Cleaning the cocoons
Cleaning the cocoons will help control the Pollen mites (Chaetodactylus krombeini) that the Mason bees pickup during their visits to blossoms they have pollinated. The mites then take up residence in the bees nesting hole. The mite will then consume the pollen the Mason bee larvae needs for its full development. If the mite population is excessive they will eat so much pollen the larvae will starve. They may also attack the egg and developing larvae. Providing clean nesting holes every year helps greatly in controlling these pests.
Leave the cocoons in their tubes until November when the bee is fully developed.There will be a lot of debris to clean. You will find on the internet mention of washing them in a weak bleach solution. This is helpful but not totally effective, some mites and eggs will remain.
Place the loose cocoons in a cool bucket of water and swirl them around for several minutes, this will separate most of the mud and many mites. Remove the cocoons, dump the water and repeat with clean water. Do this until the water stays fairly clean. Now prepare a 5% unscented bleach solution and swirl the cocoons around in it for 2 minutes. Rinse with fresh cool water, let them dry on a paper towel at room temperature and you are finished.

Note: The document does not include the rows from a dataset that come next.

theorem debitRangeOk_iff {amount : S8} {how : Byte} :
    debitRangeOk amount how = true ↔ 1 ≤ amount.value ∧ amount.value ≤ 99999999 ∧ (how = 0 ∨ how = 1) := by
  simp [debitRangeOk, debitAmountOk, and_assoc]

theorem debitAmountOk_iff {amount : S8} : debitAmountOk amount = true ↔ 1 ≤ amount.value ∧ amount.value ≤ 99999999 := by
  simp [debitAmountOk]

/-- R53: a DEBIT answers OK, SHORT or a refusal, never OVER. -/
theorem debitOutcome_ne_overRange (h : Handle) (amount : S8) (how : Byte) (r : Record) :
    (debitOutcome h amount how r).1 ≠ .overRange := by
  unfold debitOutcome
  split
  · exact nofun
  · split
    next ht => rcases handleTest_status ht with rfl | rfl <;> exact nofun
    next =>
      split
      next hs => rcases spendCheck_status hs with ⟨-, rfl⟩ | ⟨-, rfl⟩ <;> exact nofun
      next =>
        split
        · exact nofun
        · split <;> exact nofun

theorem debitCharge_of_passes {how : Byte} {amount spendable : Int}
    (h : (how = 0 ∧ amount ≤ spendable) ∨ (how = 1 ∧ 0 < spendable)) :
    debitCharge how amount spendable = some (if how = 0 then amount else min amount spendable) := by
  rcases h with ⟨rfl, h⟩ | ⟨rfl, h⟩
  · simp [debitCharge, h]
  · simp [debitCharge, h]

theorem debitCharge_of_fails {how : Byte} {amount spendable : Int} (hhow : how = 0 ∨ how = 1)
    (h : ¬((how = 0 ∧ amount ≤ spendable) ∨ (how = 1 ∧ 0 < spendable))) : debitCharge how amount spendable = none := by
  rcases hhow with rfl | rfl
  · simpa [debitCharge] using h
  · simpa [debitCharge] using h

/-- R54, R55: a charge that passes is above 0 and not above spendable. -/
theorem debitCharge_bounds {how : Byte} {amount spendable c : Int} (ha : 1 ≤ amount)
    (h : debitCharge how amount spendable = some c) :
    0 < c ∧ c ≤ spendable ∧ (how = 1 → c < amount → c = spendable) := by
  unfold debitCharge at h
  split at h
  next hhow =>
    split at h
    · obtain rfl := Option.some.inj h
      exact ⟨by omega, by omega, fun _ hlt => absurd hlt (Int.lt_irrefl _)⟩
    · contradiction
  next =>
    split at h
    · contradiction
    · obtain rfl := Option.some.inj h
      exact ⟨by omega, by omega, fun _ hlt => by omega⟩

/-- R2, R50: a charge within spendable leaves the balance in range. -/
theorem Record.charge_in_range {r : Record} {c : Int} (h0 : 0 < c) (hc : c ≤ r.spendable) :
    (r.held : Int) - 999999 ≤ r.bal - c ∧ -99999999 ≤ r.bal - c ∧ r.bal - c ≤ 99999999 := by
  have hfloor : r.floorValue ≤ 999999 := B6.value_le r.floor
  have hmax : r.bal ≤ 99999999 := (S8.value_bounds r.balance).2
  unfold Record.spendable at hc
  omega

theorem exec_debit_of_op {g : Lane} {s : State} {op : Operation} {o : Origin} {h : Handle} {amount : S8} {how : Byte}
    (hop : s.terminalOp g = some (op, o, .debit h amount how)) :
    exec (.debit g) s = .next (s.completeTerminal g op o h.slot.toNat
      (debitRangeOk amount how && (handleTest h op.record).isNone) (debitOutcome h amount how op.record).2.2
      (debitOutcome h amount how op.record).1 (debitOutcome h amount how op.record).2.1) := by
  rw [exec_debit_eq, execDebit, hop]

theorem exec_probe_of_op {g : Lane} {s : State} {op : Operation} {o : Origin} {h : Handle} {amount : S8}
    (hop : s.terminalOp g = some (op, o, .probe h amount)) :
    exec (.probe g) s = .next (s.completeTerminal g op o h.slot.toNat
      (debitAmountOk amount && (handleTest h op.record).isNone) none (probeOutcome h amount op.record).1
      (probeOutcome h amount op.record).2) := by
  rw [exec_probe_eq, execProbe, hop]

/-- R51, R54, R55: the report of a DEBIT answered OK on a sound ACTIVE account. -/
theorem debitReport_of_sound {r : Record} (hs : r.state = .active) (hr : r.sound) (c amount : Int) :
    debitReport r amount c =
      ⟨(S8.ofInt (r.bal - c)).sent, r.held, (S8.ofInt (r.bal - c)).value + r.floorValue - r.held, .active, false,
        r.holds.length, { balanceConds (r.bal - c) r.lowValue with short := decide (c < amount) }⟩ := by
  have hsus := hr.1
  unfold debitReport
  rw [Record.found_of_sound hr]
  simp only [reportOf, Record.withBalance, hsus]
  congr 1

/-- Settles O23: the credit test decides, and the completion writes the balance or nothing. -/
theorem debitChargesOrAnswersShort : Obligations.DebitChargesOrAnswersShort := by
  intro g s op o h amount how hop
  refine ⟨debitOutcome_ne_overRange h amount how op.record, fun h1 h2 hhow ht hs hr => ?_⟩
  intro r passes c
  have hcredit := debitOutcome_credit (debitRangeOk_iff.2 ⟨h1, h2, hhow⟩) ht hs hr
  have hquiet : (debitRangeOk amount how && (handleTest h op.record).isNone && !op.record.verifies) = false := by
    rw [hr.2, Bool.not_true, Bool.and_false]
  refine ⟨fun hp => ?passes, fun hp => ?fails⟩
  case passes =>
    have hcharge : debitCharge how amount.value op.record.spendable = some c := debitCharge_of_passes hp
    obtain ⟨hpos, hle, hpart⟩ := debitCharge_bounds h1 hcharge
    have hbounds := Record.charge_in_range hpos hle
    rw [hcharge] at hcredit
    obtain ⟨heng, hans, hrec, hrecs, hnoticed, hframe⟩ := s.completeTerminal_balance g op o h.slot.toNat _
      (op.record.bal - c) .ok (.debited c.toNat (debitReport op.record amount.value c)) hquiet
    have hspend : r.bal - c + r.floorValue - r.held = r.spendable - c := by
      unfold Record.spendable
      omega
    have hle' : c ≤ r.spendable := hle
    refine ⟨_, by rw [exec_debit_of_op hop, hcredit], heng, State.otherEngines_completeTerminal _ _ _ _ _ _ _ _ _, hrec, hrecs, ?_, ?_, hframe,
      hpos, hbounds.1, hbounds.2.1, hbounds.2.2, fun hh hlt => ?_, fun _ => by omega⟩
    · rw [← debitReport_of_sound hs hr]
      exact hans
    · have hcross : crossesLow op.record (op.record.bal - c) = true ↔
          (r.lowValue : Int) ≤ r.bal ∧ r.bal - c < r.lowValue := by
        rw [crossesLow_iff]
        exact ⟨fun h => h.2, fun h => ⟨by omega, h⟩⟩
      simpa only [hcross] using hnoticed
    · have hall : c = r.spendable := hpart hh hlt
      omega
  case fails =>
    have hcharge : debitCharge how amount.value op.record.spendable = none := debitCharge_of_fails hhow hp
    rw [hcharge] at hcredit
    obtain ⟨heng, hans, hframe⟩ := s.completeTerminal_quiet g op o h.slot.toNat _ .short
      (.report (reportOf op.record (wouldBeDebit op.record amount.value))) hquiet
    refine ⟨_, by rw [exec_debit_of_op hop, hcredit], heng, State.otherEngines_completeTerminal _ _ _ _ _ _ _ _ _, ?_, hframe⟩
    have hshort : r.spendable < amount.value := by
      rcases hhow with rfl | rfl
      · exact Int.not_le.1 fun hle => hp (.inl ⟨rfl, hle⟩)
      · have : ¬0 < r.spendable := fun hlt => hp (.inr ⟨rfl, hlt⟩)
        omega
    have hreport : reportOf op.record (wouldBeDebit op.record amount.value) =
        ⟨r.balance.sent, r.held, r.spendable, .active, false, r.holds.length,
          { balanceConds (r.bal - amount.value) r.lowValue with short := true }⟩ := by
      have hcond : decide (op.record.spendable < amount.value) = true := decide_eq_true hshort
      simp only [reportOf, wouldBeDebit, hs, hr.1, hcond]
      rfl
    rw [← hreport]
    exact hans

/-- R31, R33: an operation by handle that writes no balance completes with an answer, on a record that is verified or not. -/
def State.completesWith (s t : State) (op : Operation) (o : Origin) (slot : Nat) (verified : Bool)
    (x : Status × TermBody) : Prop :=
  s.answered t o x.1 x.2 ∧ s.onlyFlags t slot (verified && !op.record.verifies) ∧
    t = { s with accounts := t.accounts, notices := t.notices, engines := t.engines, links := t.links } ∧
    ((verified && !op.record.verifies) = false → t = { s with engines := t.engines, links := t.links })

theorem State.completesWith_completeTerminal (s : State) (g : Lane) (op : Operation) (o : Origin) (slot : Nat)
    (verified : Bool) (x : Status × TermBody) :
    s.completesWith (s.completeTerminal g op o slot verified none x.1 x.2) op o slot verified x := by
  obtain ⟨hans, -, -, hflags, hframe⟩ := s.completeTerminal_spec g op o slot verified x.1 x.2
  refine ⟨hans, hflags, hframe, fun hq => ?_⟩
  obtain ⟨-, -, hquiet⟩ := s.completeTerminal_quiet g op o slot verified x.1 x.2 hq
  exact hquiet

theorem State.engine_completeTerminal (s : State) (g : Lane) (op : Operation) (o : Origin) (slot : Nat) (verified : Bool)
    (newBal : Option Int) (st : Status) (body : TermBody) :
    (s.completeTerminal g op o slot verified newBal st body).engine g = { s.engine g with op := none } := by
  simp [State.completeTerminal]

The cocoons should then be stored for the winter. You can store them in the crisper section, with the leafy veggies, of your fridge. Most fridges are frost free which will dehydrate the bees and kill them so being in the crisper section will provide them with required humidity. My wife does not allow me to do this. She has a strange aversion to having bugs in the fridge. Fortunately there is another option. Place the cocoons in a mouse proof container that allows some air movement. I use a cardboard shoe box place inside a rubbermaid tote. Do not layer the cocoons more than one inch high. Store outside in a shed, carport or some such structure where they will stay dry and not heat up above outside ambient temperatures. Check on them occasionally. Protect from long periods of extreme cold
Spring time release
Early spring is the time to put out the Mason bee's home and cocoon. The face of the home should be facing east or south-east. This gives them morning sun which warms them and gets them out pollinating for you that much earlier in the day.
You can temporarily attach a mouse proof container, with the cocoons inside, to the side of the home and let them hatch out of that. Of course there must be a small hole, 5/16 or a bit larger will do it, on the side near the bottom made for them to exit.